La Creuse joua un rôle important à travers les siècles. Elle est la limite entre le Poitou et la Touraine. Au temps de la gabelle elle était franchie régulièrement par les faux sauniers pour approvisionner du sel d’un coût très inférieur dans le Poitou qui faisait partie des provinces révimées.

Pendant la dernière guerre le pont fut détruit le 22 Juin 1940 à 7h15 suite à la mise en place d’une charge de dynamite par les français afin d’empêcher les allemands de traverser la Creuse et de permettre l’évacuation de l’or de la banque de France qui était entreposé à Poitiers. Peu de temps après, les soldats allemands arrivèrent et l’un d’entre eux fut blessé par le tir d'une mitrailleuse servie par des soldats français restés à la Petite Guerche.

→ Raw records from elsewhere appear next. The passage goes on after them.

-- ==== Sys2Proof/Tests/Slice0.lean ====
section
/-! SUPPORT. Tests: ill-formed terms that WellFormed refuses, words written out from the encodings, single steps with results from the
spec's rules, and for every statement with premises a state and operands that meet them (`witness_<Name>`). -/

namespace Sys2Proof.Tests

open Sys2Proof Sys2Proof.Machine

/-! Small states -/

/-- The computation has a value, and the value satisfies `q`: how the witnesses bind what a statement's premises name. -/
def ifOk {ε α : Type} (r : Except ε α) (q : α → Bool) : Bool := match r with | .ok a => q a | .error _ => false
def ifSome {α : Type} (o : Option α) (q : α → Bool) : Bool := match o with | some a => q a | none => false
/-- The outcome is a next state that satisfies `q`. -/
def ifNext (o : Host.Outcome State Fault Refusal) (q : State → Bool) : Bool := match o with | .next t => q t | _ => false

theorem ifOk_iff {ε α : Type} (r : Except ε α) (q : α → Bool) : ifOk r q = true ↔ ∃ a, r = .ok a ∧ q a = true := by
  cases r <;> simp [ifOk]
theorem ifSome_iff {α : Type} (o : Option α) (q : α → Bool) : ifSome o q = true ↔ ∃ a, o = some a ∧ q a = true := by
  cases o <;> simp [ifSome]
theorem ifNext_iff (o : Host.Outcome State Fault Refusal) (q : State → Bool) : ifNext o q = true ↔ ∃ t, o = .next t ∧ q t = true := by
  cases o <;> simp [ifNext]

/-- A U-mode hart of context 0 on tile 0, its word placed, every self-test and every scrub ended and no event due. -/
def labWord (w : Nat) : State :=
  { placeWord State.reset 32 w with
    settled := true, ready := [(0, 1), (32, 1), (34, 0xFFFFFFFF), (35, 0xFFFFFFFF), (36, 0xFFFFFFFF)], pending := [], schedule := [], scrubs := Vector.replicate 8 { boot := false, world := none, act := false, ptr := 0, last := 0 } }
def lab : State := labWord 0x13
/-- The same in another mode. -/
def inMode (s : State) (md : Mode) : State := modH s fun h => { h with mode := md }
/-- An OWNED entry of generation 1. -/
def buf (l : Level) (base len : Nat) : Cap := { Cap.free with state := .owned, level := l, gen := 1, base := base, length := len }
/-- An entry, whatever holds it. -/
def entry (s : State) (i : Nat) (c : Cap) : State := { s with caps := tput s.caps i c }
/-- A holding of generation 1 for the executing hart. -/
def held (s : State) (i : Nat) (k : HKind) (units : Nat) : State :=
  modH s fun h => { h with holdings := h.holdings ++ [{ device := 0, index := i, gen := 1, kind := k, units := units, void := false, susp := 0 }] }
/-- An entry that the hart holds WHOLE. -/
def own (s : State) (i : Nat) (c : Cap) : State := held (entry s i c) i .whole 0
/-- The WHOLE handle of entry `i`, and another kind's. -/
def whole (i : Nat) : Word := handle 0 i 1 .whole 0
def units (i : Nat) (k : HKind) (n : Nat) : Word := handle 0 i 1 k n
/-- A hart with a 4 KiB TILE buffer, entry 2, at the second page of its tile, and its handle in x10. -/
def tileLab : State := wx (own lab 2 (buf .tile 0x010000001000 4096)) 10 (whole 2)
/-- The last doubleword of that buffer's page in x11. -/
def atEdge : State := wx tileLab 11 0x010000001FF8#64

/-- The state after an instruction or an event that does not stall. -/
def after (i : Instr) (s : State) : State := match exec i s with | .next t => t | _ => s

/-- A DEVICE buffer, entry 2, in frame 5, held whole by hart 0. -/
def deviceLab : State :=
  let s := own lab 2 (buf .device 0x5000 4096)
  { s with frames := tput s.frames 5 { Frame.none with ftype := .data, tensor := 2 } }
/-- The same in a pass at a line. -/
def passLab (ptr : Nat) : State := updCap deviceLab 2 fun c => { c with pass := some (Pass.mk 1 ptr false 0 [] false) }
/-- The same with a dirty line in its home slice, without a pass and in one. -/
def dirtyLab : State := (writeHome deviceLab 0 [(0x5000, 7)]).1
def heldLab : State := updCap dirtyLab 2 fun c => { c with pass := some (Pass.mk 1 0 false 0 [] false) }

/-! Well-formedness -/

/-- An ill-formed term for each check. -/
theorem wf_refuses :
    (Instr.balloc 0 1 2).wf = false ∧ (Instr.bsplit 0 1 2).wf = false ∧ (Instr.bjoin 0 1 2).wf = false ∧ (Instr.bmove 0 1 2).wf = false ∧
    (Instr.bopen 0 1 2).wf = false ∧ (Instr.brecv 0).wf = false ∧ (Instr.brecvNb 0).wf = false ∧ (Instr.brevoke 0 1).wf = false ∧
    (Instr.qpop 0 1).wf = false ∧ (Instr.qpopNb 0 1).wf = false ∧
    (Instr.vdotbFp4 0 1 2 0).wf = false ∧ (Instr.vdotbE4m3 0 2 3 0).wf = false ∧ (Instr.vdotbE5m2 0 31 30 0).wf = false ∧
    (Instr.vdotbInt8 0 1 1 0).wf = false ∧ (Instr.vplnPack 1 2 1).wf = false ∧ (Instr.vplnGet 1 2 9).wf = false ∧
    (Instr.fence 0x13).wf = false ∧ (Instr.fenceI 0x0F).wf = false ∧ (Instr.sfenceVma 0x73).wf = false ∧
    (Instr.csrWrite 0x180 { op := .rw, src := .reg 1, rd := 0 }).wf = false := by decide

/-- Vector memory: a masked whole-register form, three registers, a mask form of two fields, a fault-only-first store. -/
theorem wf_refuses_vectorMemory :
    (Instr.vectorLoad { mop := .whole, vm := false, nf := 0, ew := 0, rs1 := 1, vd := 0 }).wf = false ∧
    (Instr.vectorLoad { mop := .whole, vm := true, nf := 2, ew := 0, rs1 := 1, vd := 0 }).wf = false ∧
    (Instr.vectorLoad { mop := .mask, vm := true, nf := 1, ew := 0, rs1 := 1, vd := 0 }).wf = false ∧
    (Instr.vectorStore { mop := .ff, vm := true, nf := 0, ew := 0, rs1 := 1, vd := 0 }).wf = false := by decide

/-! Witnesses: steps, words and exceptions -/

theorem witness_StepRunsDecodedInstruction :
    (∃ u t, toHart { passTime { labWord 0x0F with schedule := [.hart 0] } with schedule := [] } 0 = some u ∧ takeIntr u = none ∧
      fetchWord u = .ok (0x0F#32, t) ∧ (gangLocs (setIr t 0x0F#32)).length ≤ 1 ∧ decode32 0x0F#32 = .instr (.fence 0x0F)) ∧
    (∃ u t, toRunning (passTime lab) = some u ∧ takeIntr u = none ∧ fetchWord u = .ok (0x13#32, t) ∧
      (gangLocs (setIr t 0x13#32)).length ≤ 1 ∧ decode32 0x13#32 = .base (.aluImm .add false 0 0 0)) ∧
    (∃ u t, toRunning (passTime (labWord 0)) = some u ∧ takeIntr u = none ∧ fetchWord u = .ok (0#32, t) ∧
      (gangLocs (setIr t 0#32)).length ≤ 1 ∧ decode32 0#32 = .reserved) :=
  ⟨⟨_, _, rfl, rfl, rfl, by decide, rfl⟩, ⟨_, _, rfl, rfl, rfl, by decide, rfl⟩, ⟨_, _, rfl, rfl, rfl, by decide, rfl⟩⟩

theorem witness_DecodeEncode : (Instr.bsend 10 11 12 13).wf = true ∧ encode (.bsend 10 11 12 13) = some 0x68C5950B#32 ∧
    decode32 0x68C5950B#32 = .instr (.bsend 10 11 12 13) := by decide

theorem witness_StepKeepsCanonicalForms : ∃ t, Memory.wf lab.mem = true ∧ risesFrom 0 lab.tiles = true ∧ risesFrom 0 lab.clusters = true ∧
    step lab = .next t := ⟨_, by decide, by decide, by decide, rfl⟩

theorem witness_ExceptionEntry : lab.h.mode ≠ .m ∧ bitAt (modC lab fun c => { c with medeleg := 0x8000000000000000 }).h.csr.medeleg 63 = true ∧
    bitAt lab.h.csr.medeleg 0 = false ∧ (inMode lab .m).h.mode = .m := by decide

/-- A target on a word and one off it, branches that are taken and that are not, and a hart with FS on, with FS off and with a reserved `frm`. -/
theorem witness_ScalarBaseResults :
    let s := wx (wx lab 10 (BitVec.allOnes 64)) 11 1
    (s.h.pc + (8#21).signExtend 64).toNat % 4 = 0 ∧ (s.h.pc + (2#21).signExtend 64).toNat % 4 ≠ 0 ∧
    ((rx s 0 + (4#12).signExtend 64) &&& 0xFFFFFFFFFFFFFFFE#64).toNat % 4 = 0 ∧ ((rx s 0 + (2#12).signExtend 64) &&& 0xFFFFFFFFFFFFFFFE#64).toNat % 4 ≠ 0 ∧
    rx s 10 = rx s 10 ∧ rx s 10 ≠ rx s 11 ∧ (rx s 10).toInt < (rx s 11).toInt ∧ (rx s 11).toNat ≤ (rx s 10).toNat ∧
    fld s.h.csr.mstatus 13 2 ≠ 0 ∧ fld (modC s fun c => { c with mstatus := 0 }).h.csr.mstatus 13 2 = 0 ∧ s.h.csr.frm.toNat = 0 ∧
    (modC s fun c => { c with frm := 5 }).h.csr.frm.toNat = 5 ∧ (rf s 1).toNat / 2 ^ 32 ≠ 2 ^ 32 - 1 := by decide

theorem witness_EnvironmentCallsAndReturns :
    (inMode lab .m).h.mode = .m ∧ (inMode lab .s).h.mode = .s ∧ bitAt (inMode lab .s).h.csr.mstatus 22 = false ∧
    bitAt lab.h.csr.mstatus 21 = false ∧ wakes lab lab.h = false ∧
    (let s := modC lab fun c => { c with mie := 0x10000, mip := 0x10000 }; wakes s s.h = true) := by decide

theorem witness_ScalarMemory :
    (∃ bytes t, loadScalar atEdge (rx atEdge 11 + (0#12).signExtend 64).toNat 8 = .ok (bytes, t)) ∧
    (∃ t, storeBytes atEdge (rx atEdge 11).toNat (leBytes 8 5) (rx atEdge 11) = .ok t) ∧
    (rx atEdge 11).toNat % AmoW.bytes .d = 0 ∧ inHole (rx atEdge 11).toNat = false ∧ needWhole atEdge (rx atEdge 11).toNat = .ok () ∧
    (modH atEdge fun h => { h with resv := some 0x010000001FF8 }).h.resv = some (capAddr atEdge (rx atEdge 11).toNat / 8 * 8) ∧
    atEdge.h.resv ≠ some (capAddr atEdge (rx atEdge 11).toNat / 8 * 8) ∧
    (∃ pas t bytes u, translateRange atEdge .store (rx atEdge 11).toNat 8 = .ok (pas, t) ∧ readPas t (myTile t) (myPid t) pas = some bytes ∧
      storeBytes (noteRead t (myPid t) (pas.filter fun p => (tget (tileOf t (myTile t)).l1d p).isNone)) (rx atEdge 11).toNat (leBytes 8 5)
        (rx atEdge 11) = .ok u) :=
  ⟨⟨_, _, rfl⟩, ⟨_, rfl⟩, by decide, by decide, rfl, by decide, by decide, ⟨_, _, _, _, rfl, rfl, rfl⟩⟩

theorem witness_SramAccesses :
    inTileAperture (rx atEdge 11).toNat = true ∧ (rx atEdge 11).toNat % 4096 + loadWidth .ld = 4096 ∧
    checkRights atEdge (rx atEdge 11).toNat 8 false (rx atEdge 11) = .ok () ∧
    (∀ k < loadWidth .ld, tget (tileOf atEdge (myTile atEdge)).l1d ((rx atEdge 11).toNat + k) = none) ∧
    fld atEdge.h.csr.mstatus 13 2 ≠ 0 ∧ Memory.wf atEdge.mem = true ∧ storeWidth .sd = 8 ∧
    checkRights atEdge (rx atEdge 11).toNat 8 true (rx atEdge 11) = .ok () ∧
    (List.replicate 254 ((0, 0) : Nat × Nat)).length < 255 ∧
    (let s := own lab 2 (buf .cluster 0x011000000000 4096)
     inClusterAperture 0x011000000000 = true ∧ checkRights s 0x011000000000 1 true 0 = .ok () ∧ storeWidth .sb = 1) :=
  ⟨by decide, by decide, rfl, by decide, by decide, by decide, rfl, rfl, by decide +kernel, by decide, rfl, rfl⟩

La rivière devint ligne de démarcation le 15 Décembre 1940 et les français organisèrent une véritable filière de passage clandestin pour passer en zone libre avec la complicité de certains habitants de la commune.

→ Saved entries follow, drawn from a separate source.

/-- The SYS window, as its tables give it. -/
def regRows0 : List RegRow :=
  [⟨0x400000A0, [], 0xFF, 0, 0, 0xFFFFFF00, 0, 0, 0⟩,
   ⟨0x400000A4, [], 0xFFFFFFF8, 0, 0, 7, 0, 0, 0⟩,
   ⟨0x400000A8, [], 0x1FFFFF, 0, 0, 0xFFE00000, 0, 0, 0⟩,
   ⟨0x40000000, [], 0, 0, 0, 0xFF, 0x6400100, 0, 0⟩,
   ⟨0x40000004, [], 0, 0x80FFFFFF, 0, 0x7F000000, 0, 0, 0⟩,
   ⟨0x40000008, [], 0, 0, 0, 0x7F00FFFC, 0, 0, 0⟩,
   ⟨0x4000000C, [], 0xFFFF, 0, 0, 0xFFFF0000, 0, 0, 0⟩,
   ⟨0x40000010, [], 0, 0, 0, 0xFFFFFF00, 0, 0, 0⟩,
   ⟨0x40000020, [(4, 5)], 0, 0, 0, 0, 0, 0, 0⟩,
   ⟨0x40000040, [(4, 5)], 0, 0, 0, 0, 0, 0, 0⟩,
   ⟨0x40000060, [], 0, 0x7F, 0, 0xFFFFFF80, 0, 0, 0⟩,
   ⟨0x40000064, [], 0, 0, 0, 0, 0, 0, 0⟩,
   ⟨0x40000068, [], 0, 0, 0, 0xFFFFFF80, 0, 0, 0⟩,
   ⟨0x4000006C, [], 0, 0, 0, 0, 0, 0, 0⟩,
   ⟨0x40000080, [], 0x3F, 0, 0, 0xFFFFFFC0, 0, 0, 0⟩,
   ⟨0x40000084, [], 0, 0, 0, 0, 0, 0, 0⟩,
   ⟨0x40000088, [], 0, 0, 0, 0, 0, 0, 0⟩,
   ⟨0x4000008C, [], 0, 0, 0, 0xC0000000, 0, 0, 0⟩]

/-- The AON window, as its tables give it. -/
def regRows1 : List RegRow :=
  [⟨0x40010000, [], 0xFF05, 0, 0, 0xFFFF00FA, 0x404, 0, 0⟩,
   ⟨0x40010004, [], 0, 0, 0, 0xFFFFF0C0, 0x800, 0, 0⟩,
   ⟨0x40010008, [], 0x40000000, 0x80000000, 0, 0x3FFFFFF8, 7, 0, 7⟩,
   ⟨0x4001000C, [], 0, 0, 0, 0xFF000000, 0x2710, 0, 0xFFFFFF⟩,
   ⟨0x40010010, [], 0, 0, 0, 0xFFFC0008, 0, 0, 0⟩,
   ⟨0x40010014, [], 0xF, 0, 0, 0xFFF0FFF0, 0xF, 0, 0⟩,
   ⟨0x40010018, [], 0, 0, 0, 0, 0, 0, 0⟩,
   ⟨0x4001001C, [], 0, 0, 0, 0xFFFE0000, 0, 0, 0⟩,
   ⟨0x40010020, [], 0xFFFFFFFF, 0, 0, 0, 0, 0, 0⟩,
   ⟨0x40010024, [], 0xFFFF, 0, 0, 0xFFFF0000, 0, 0, 0⟩,
   ⟨0x40010028, [], 0x3FFF, 0xFF000000, 0, 0xFFC000, 0x3E8, 0, 0⟩,
   ⟨0x4001002C, [], 0, 0, 0, 0xFFFFFFFC, 0, 0, 0⟩]

/-- The RESET window, as its tables give it. -/
def regRows2 : List RegRow :=
  [⟨0x40020000, [], 0, 0, 0, 0xFFFF0000, 1, 0, 0⟩,
   ⟨0x40020004, [], 0, 0xFF01, 0, 0xFFFF00FE, 0, 0, 0⟩,
   ⟨0x40020008, [], 0, 0, 2, 0xFFFFFFFC, 0, 0, 0⟩,
   ⟨0x40020044, [(4, 9)], 0, 0, 0, 0, 0, 0, 0⟩]

/-- The HK window, as its tables give it. -/
def regRows3 : List RegRow :=
  [⟨0x40030000, [], 0, 0, 0, 0xFFFFFFF8, 0, 0, 0⟩,
   ⟨0x40030004, [], 0, 0, 0, 0xFFFF0000, 0, 0, 0⟩,
   ⟨0x40030008, [], 0xFF, 0, 0, 0xFFFFFF00, 0x32, 0, 0⟩,
   ⟨0x4003000C, [], 0, 0, 0, 0, 0, 0, 0⟩,
   ⟨0x40030010, [], 0, 0, 7, 0xFFFFFFF8, 0, 0, 0⟩,
   ⟨0x40030014, [], 0, 0, 0, 0, 0, 0, 0⟩,
   ⟨0x40030018, [], 0, 0, 0, 0xFFFF0000, 0, 0, 0⟩,
   ⟨0x40030100, [(4, 48)], 0, 0, 0, 0x7FFF0000, 0, 0, 0⟩,
   ⟨0x40030200, [(4, 48)], 0xFFFFFFFF, 0, 0, 0, 0x7FFF8000, 0, 0⟩]

/-- The SAFETY window, as its tables give it. -/
def regRows4 : List RegRow :=
  [⟨0x40040000, [], 0, 0, 0, 0xFFFF0000, 0x101, 0, 0⟩,
   ⟨0x40040004, [], 0, 0, 0, 0xFFFFFC00, 0, 0, 0⟩,
   ⟨0x40040008, [], 0, 0, 0, 0, 0, 0, 0⟩,
   ⟨0x4004000C, [], 0, 0, 0, 0, 0, 0, 0⟩,
   ⟨0x40040010, [], 0, 0, 0, 0, 0, 0, 0⟩,
   ⟨0x40040014, [], 0, 0, 0, 0, 0, 0, 0⟩,
   ⟨0x40040018, [], 0, 0, 0, 0xFFFFFE00, 0xF0, 0, 0⟩,
   ⟨0x40040040, [(4, 8)], 0, 0, 0, 0xFFFFFE00, 0x20, 0, 0⟩,
   ⟨0x40040080, [(0x10, 8)], 0, 0, 0, 0xFFF0C388, 0, 0, 0⟩,
   ⟨0x40040084, [(0x10, 8)], 0, 0, 0, 0, 0, 0, 0⟩,
   ⟨0x40040088, [(0x10, 8)], 0, 0, 0, 0xFFFF0000, 0, 0, 0⟩,
   ⟨0x4004008C, [(0x10, 8)], 0, 0, 0, 0, 0, 0, 0⟩,
   ⟨0x40040100, [(4, 8)], 0, 0, 0, 0xFFFFFFF0, 0, 0, 0⟩]

/-- The MOD window, as its tables give it. -/
def regRows5 : List RegRow :=
  [⟨0x40050000, [], 0, 0, 0, 0xFFFFC0FE, 0, 0, 0⟩,
   ⟨0x40050004, [], 0, 0, 0, 0, 0, 0, 0⟩,
   ⟨0x40050008, [], 0, 0, 0, 0xFFFF0000, 0, 0, 0⟩,
   ⟨0x4005000C, [], 0, 0, 0, 0, 0, 0, 0⟩,
   ⟨0x40050010, [], 0, 0, 0, 0, 0, 0, 0⟩,
   ⟨0x40051000, [], 0x3FFFF, 0, 0, 0xFFFC0000, 0, 0, 0⟩,
   ⟨0x40051004, [], 0xFFFFFFFF, 0, 0, 0, 0, 0, 0⟩]

/-- The LEG window, as its tables give it. -/
def regRows6 : List RegRow :=
  [⟨0x40060000, [(0x400, 64)], 3, 0, 0, 0xFFFF00F8, 0xFF00, 0, 4⟩,
   ⟨0x40060004, [(0x400, 64)], 0x3FF03FF, 0, 0, 0xFC00FC00, 0xA000A0, 0, 0⟩,
   ⟨0x40060008, [(0x400, 64)], 0xFF, 0, 0, 0xFFFFFF00, 0x28, 0, 0⟩,
   ⟨0x4006000C, [(0x400, 64)], 0xFFF, 0, 0, 0xF000, 0x640, 0, 0⟩,
   ⟨0x40060010, [(0x400, 64)], 3, 0, 0, 0xFFFFFFFC, 0, 0, 0⟩,
   ⟨0x40060014, [(0x400, 64)], 0, 0, 0, 0xFFFFFFE0, 0, 0, 0⟩,
   ⟨0x40060018, [(0x400, 64)], 0, 0, 0, 0xFFF00000, 0, 0, 0⟩,
   ⟨0x4006001C, [(0x400, 64)], 0, 0, 7, 0xFFFFFFF8, 0, 0, 0⟩,
   ⟨0x40060020, [(0x400, 64)], 0, 0, 0, 0, 0, 0, 0⟩,
   ⟨0x40060024, [(0x400, 64)], 0, 0, 0, 0, 0, 0, 0⟩,
   ⟨0x40060028, [(0x400, 64)], 0, 0, 0, 0, 0, 0, 0⟩,
   ⟨0x4006002C, [(0x400, 64)], 0, 0, 0, 0, 0, 0, 0⟩]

L’église Saint Marcellin (photo)
fut fondée au XI e siècle. Elle fut construite en forme de croix latine mais de sa construction primitive ne subsiste que l’abside et le transept qui a été défiguré lors de travaux de consolidation. Le croisillon Sud du transept du XII e siècle, comporte une absidiole voûtée en cul-de-four avec berceau en plein cintre et chapiteaux historiés. A la place de l’absidiole du croisillon Nord a été construite vers 1571, une chapelle seigneuriale dédiée à Saint Nicolas, voûtée d’ogives avec clef timbrée aux armes partie Villequier et partie Rochechouart. A la même époque a été remanié le clocher carré qui s’élève au dessus du transept et sur chaque face comporte deux fenêtres en plein cintre. L’abside semi-circulaire épaulée par des contreforts-colonnes possède des chapiteaux décorés de personnages. La porte extérieure permettant l’accès au bras Sud du transept est en plein cintre dont l’arc est décoré d’entrelacs avec quatre feuilles et dents de scie.

Erigée en prieuré-cure, l’église dépendait depuis Mai 1099 de l’abbaye de Saint-Pierre de Preuilly. Elle fut inscrite à l’inventaire de monuments historiques le 18 Juin 1962 à l’exception de la nef.